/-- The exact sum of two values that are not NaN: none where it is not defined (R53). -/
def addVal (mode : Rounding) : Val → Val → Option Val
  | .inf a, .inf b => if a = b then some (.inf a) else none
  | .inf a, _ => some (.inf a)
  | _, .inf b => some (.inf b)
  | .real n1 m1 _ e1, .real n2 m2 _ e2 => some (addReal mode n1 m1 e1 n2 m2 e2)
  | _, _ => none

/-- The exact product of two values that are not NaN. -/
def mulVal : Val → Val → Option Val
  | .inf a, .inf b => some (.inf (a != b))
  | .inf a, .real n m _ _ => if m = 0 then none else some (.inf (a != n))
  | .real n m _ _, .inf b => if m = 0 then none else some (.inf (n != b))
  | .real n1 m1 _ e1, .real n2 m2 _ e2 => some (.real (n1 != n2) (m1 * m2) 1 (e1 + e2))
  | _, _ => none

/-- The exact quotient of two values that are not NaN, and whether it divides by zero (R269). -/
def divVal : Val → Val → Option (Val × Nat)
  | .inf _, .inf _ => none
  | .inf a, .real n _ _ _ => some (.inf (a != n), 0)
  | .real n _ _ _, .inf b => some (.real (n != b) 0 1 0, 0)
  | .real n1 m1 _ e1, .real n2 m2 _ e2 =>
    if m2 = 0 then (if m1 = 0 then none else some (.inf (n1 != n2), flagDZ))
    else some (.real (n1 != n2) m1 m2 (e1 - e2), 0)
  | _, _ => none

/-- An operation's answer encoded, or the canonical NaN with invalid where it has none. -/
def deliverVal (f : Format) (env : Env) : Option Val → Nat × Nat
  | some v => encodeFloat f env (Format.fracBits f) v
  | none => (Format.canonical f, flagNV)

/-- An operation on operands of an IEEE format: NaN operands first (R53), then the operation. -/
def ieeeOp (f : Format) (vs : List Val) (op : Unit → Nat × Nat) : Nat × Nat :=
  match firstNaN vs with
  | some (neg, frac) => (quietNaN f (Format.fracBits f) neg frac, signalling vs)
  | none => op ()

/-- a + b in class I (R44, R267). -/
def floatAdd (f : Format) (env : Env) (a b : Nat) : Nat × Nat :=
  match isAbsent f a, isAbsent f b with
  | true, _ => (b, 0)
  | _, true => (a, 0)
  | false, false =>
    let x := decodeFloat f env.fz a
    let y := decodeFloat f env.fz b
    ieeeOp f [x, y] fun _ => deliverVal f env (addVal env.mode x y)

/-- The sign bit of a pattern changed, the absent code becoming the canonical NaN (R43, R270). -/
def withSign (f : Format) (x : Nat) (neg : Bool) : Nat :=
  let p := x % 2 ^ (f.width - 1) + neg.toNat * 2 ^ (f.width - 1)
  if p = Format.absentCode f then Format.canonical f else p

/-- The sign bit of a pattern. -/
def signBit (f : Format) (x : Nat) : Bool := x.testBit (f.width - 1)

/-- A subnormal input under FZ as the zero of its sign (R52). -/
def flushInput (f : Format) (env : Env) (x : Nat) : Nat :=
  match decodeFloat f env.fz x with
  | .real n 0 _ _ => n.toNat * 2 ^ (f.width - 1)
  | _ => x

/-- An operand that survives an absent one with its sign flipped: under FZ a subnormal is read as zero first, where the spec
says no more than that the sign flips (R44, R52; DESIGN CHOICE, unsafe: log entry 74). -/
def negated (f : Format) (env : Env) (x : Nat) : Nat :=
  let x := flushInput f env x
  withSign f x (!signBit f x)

**Work request:**
In the listing above, find the line holding "(.inf (a != b))" and the line holding "(.inf (a != n), 0)", then output those two lines and every line between them exactly.

**Exercise output:**
  | .inf a, .inf b => some (.inf (a != b))
  | .inf a, .real n m _ _ => if m = 0 then none else some (.inf (a != n))
  | .real n m _ _, .inf b => if m = 0 then none else some (.inf (n != b))
  | .real n1 m1 _ e1, .real n2 m2 _ e2 => some (.real (n1 != n2) (m1 * m2) 1 (e1 + e2))
  | _, _ => none

/-- The exact quotient of two values that are not NaN, and whether it divides by zero (R269). -/
def divVal : Val → Val → Option (Val × Nat)
  | .inf _, .inf _ => none
  | .inf a, .real n _ _ _ => some (.inf (a != n), 0)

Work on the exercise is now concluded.